Liu said that men he believed to be state security officers had attacked him and another lawyer outside the courthouse.

Hundreds of protesters - by some estimates, thousands - were killed in 1989 when the People's Liberation Army cracked down on the student democracy movement in Tiananmen Square in Beijing, the symbolic heart of the state.

The governing Communist Party tightly censors public discussion of the crackdown.

Gu applied to the local authorities to hold a small-scale protest on June 4 last year, the 24th anniversary of the event, his wife Xu Yan had said previously.

He stood trial in September and denied the charges, Liu said, adding that Gu had called off his protest when the authorities warned him not to go ahead.

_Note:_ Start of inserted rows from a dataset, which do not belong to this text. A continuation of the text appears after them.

-- ==== Sys2Proof/Laws/Frames.lean ====
section
/-! SUPPORT. The frame of each shared operation: the parts of the state it leaves. -/

namespace Sys2Proof.Machine

/-! ## pushCond -/

@[simp] theorem pushCond_params (s : State) (c : Code) : (s.pushCond c).params = s.params := rfl
@[simp] theorem pushCond_rx (s : State) (c : Code) : (s.pushCond c).rx = s.rx := rfl
@[simp] theorem pushCond_fc (s : State) (c : Code) : (s.pushCond c).fc = s.fc := rfl
@[simp] theorem pushCond_regs (s : State) (c : Code) : (s.pushCond c).regs = s.regs := rfl
@[simp] theorem pushCond_views (s : State) (c : Code) : (s.pushCond c).views = s.views := rfl
@[simp] theorem pushCond_dec (s : State) (c : Code) : (s.pushCond c).dec = s.dec := rfl
@[simp] theorem pushCond_tx (s : State) (c : Code) : (s.pushCond c).tx = s.tx := rfl
@[simp] theorem pushCond_io (s : State) (c : Code) : (s.pushCond c).io = s.io := rfl
@[simp] theorem pushCond_fair (s : State) (c : Code) : (s.pushCond c).fair = s.fair := rfl
@[simp] theorem pushCond_moves (s : State) (c : Code) : (s.pushCond c).moves = s.moves := rfl
@[simp] theorem pushCond_freeIdx (s : State) (c : Code) : (s.pushCond c).freeIdx = s.freeIdx := rfl

/-! ## pushFrame -/

@[simp] theorem pushFrame_params (s : State) (f : Word) : (s.pushFrame f).params = s.params := rfl
@[simp] theorem pushFrame_rx (s : State) (f : Word) : (s.pushFrame f).rx = s.rx := rfl
@[simp] theorem pushFrame_cc (s : State) (f : Word) : (s.pushFrame f).cc = s.cc := rfl
@[simp] theorem pushFrame_regs (s : State) (f : Word) : (s.pushFrame f).regs = s.regs := rfl
@[simp] theorem pushFrame_views (s : State) (f : Word) : (s.pushFrame f).views = s.views := rfl
@[simp] theorem pushFrame_dec (s : State) (f : Word) : (s.pushFrame f).dec = s.dec := rfl
@[simp] theorem pushFrame_tx (s : State) (f : Word) : (s.pushFrame f).tx = s.tx := rfl
@[simp] theorem pushFrame_io (s : State) (f : Word) : (s.pushFrame f).io = s.io := rfl
@[simp] theorem pushFrame_fair (s : State) (f : Word) : (s.pushFrame f).fair = s.fair := rfl
@[simp] theorem pushFrame_moves (s : State) (f : Word) : (s.pushFrame f).moves = s.moves := rfl
@[simp] theorem pushFrame_freeIdx (s : State) (f : Word) : (s.pushFrame f).freeIdx = s.freeIdx := rfl

/-! ## emit -/

@[simp] theorem emit_params (s : State) (c : Option Code) : (s.emit c).params = s.params := rfl
@[simp] theorem emit_rx (s : State) (c : Option Code) : (s.emit c).rx = s.rx := rfl
@[simp] theorem emit_cc (s : State) (c : Option Code) : (s.emit c).cc = s.cc := rfl
@[simp] theorem emit_fc (s : State) (c : Option Code) : (s.emit c).fc = s.fc := rfl
@[simp] theorem emit_regs (s : State) (c : Option Code) : (s.emit c).regs = s.regs := rfl
@[simp] theorem emit_views (s : State) (c : Option Code) : (s.emit c).views = s.views := rfl
@[simp] theorem emit_dec (s : State) (c : Option Code) : (s.emit c).dec = s.dec := rfl
@[simp] theorem emit_tx (s : State) (c : Option Code) : (s.emit c).tx = s.tx := rfl
@[simp] theorem emit_fair (s : State) (c : Option Code) : (s.emit c).fair = s.fair := rfl
@[simp] theorem emit_moves (s : State) (c : Option Code) : (s.emit c).moves = s.moves := rfl
@[simp] theorem emit_freeIdx (s : State) (c : Option Code) : (s.emit c).freeIdx = s.freeIdx := rfl

/-! ## dropCond -/

@[simp] theorem dropCond_params (s : State) : (s.dropCond).params = s.params := rfl
@[simp] theorem dropCond_cc (s : State) : (s.dropCond).cc = s.cc := rfl
@[simp] theorem dropCond_fc (s : State) : (s.dropCond).fc = s.fc := rfl
@[simp] theorem dropCond_regs (s : State) : (s.dropCond).regs = s.regs := rfl
@[simp] theorem dropCond_views (s : State) : (s.dropCond).views = s.views := rfl
@[simp] theorem dropCond_dec (s : State) : (s.dropCond).dec = s.dec := rfl
@[simp] theorem dropCond_tx (s : State) : (s.dropCond).tx = s.tx := rfl
@[simp] theorem dropCond_io (s : State) : (s.dropCond).io = s.io := rfl
@[simp] theorem dropCond_fair (s : State) : (s.dropCond).fair = s.fair := rfl
@[simp] theorem dropCond_moves (s : State) : (s.dropCond).moves = s.moves := rfl
@[simp] theorem dropCond_freeIdx (s : State) : (s.dropCond).freeIdx = s.freeIdx := rfl

/-! ## pushMarker -/

@[simp] theorem pushMarker_params (s : State) : (s.pushMarker).params = s.params := rfl
@[simp] theorem pushMarker_fc (s : State) : (s.pushMarker).fc = s.fc := rfl
@[simp] theorem pushMarker_regs (s : State) : (s.pushMarker).regs = s.regs := rfl
@[simp] theorem pushMarker_views (s : State) : (s.pushMarker).views = s.views := rfl
@[simp] theorem pushMarker_dec (s : State) : (s.pushMarker).dec = s.dec := rfl
@[simp] theorem pushMarker_tx (s : State) : (s.pushMarker).tx = s.tx := rfl
@[simp] theorem pushMarker_io (s : State) : (s.pushMarker).io = s.io := rfl
@[simp] theorem pushMarker_fair (s : State) : (s.pushMarker).fair = s.fair := rfl
@[simp] theorem pushMarker_moves (s : State) : (s.pushMarker).moves = s.moves := rfl
@[simp] theorem pushMarker_freeIdx (s : State) : (s.pushMarker).freeIdx = s.freeIdx := rfl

"There is nothing illegal about posting a photograph of a genuine incident," Liu said. "If his activities caused damage to the party, that's not the same as damaging the state."

Charges of incitement to state subversion have previously been used to imprison political dissidents.

Nobel Peace Prize winner Liu Xiaobo was sentenced to 11 years in jail for the crime in 2009 after circulating a petition calling for political reforms including democratic elections.

Gu's punishment was much stiffer than the 15 days of administrative detention that activist Li Weiguo served last year for filing a similar request to hold a June 4 vigil in Guangzhou.

A Haizhou district court in January dismissed his request to have his punishment overturned.

Li, who took part in local pro-democracy demonstrations in 1989, is a Hong Kong resident.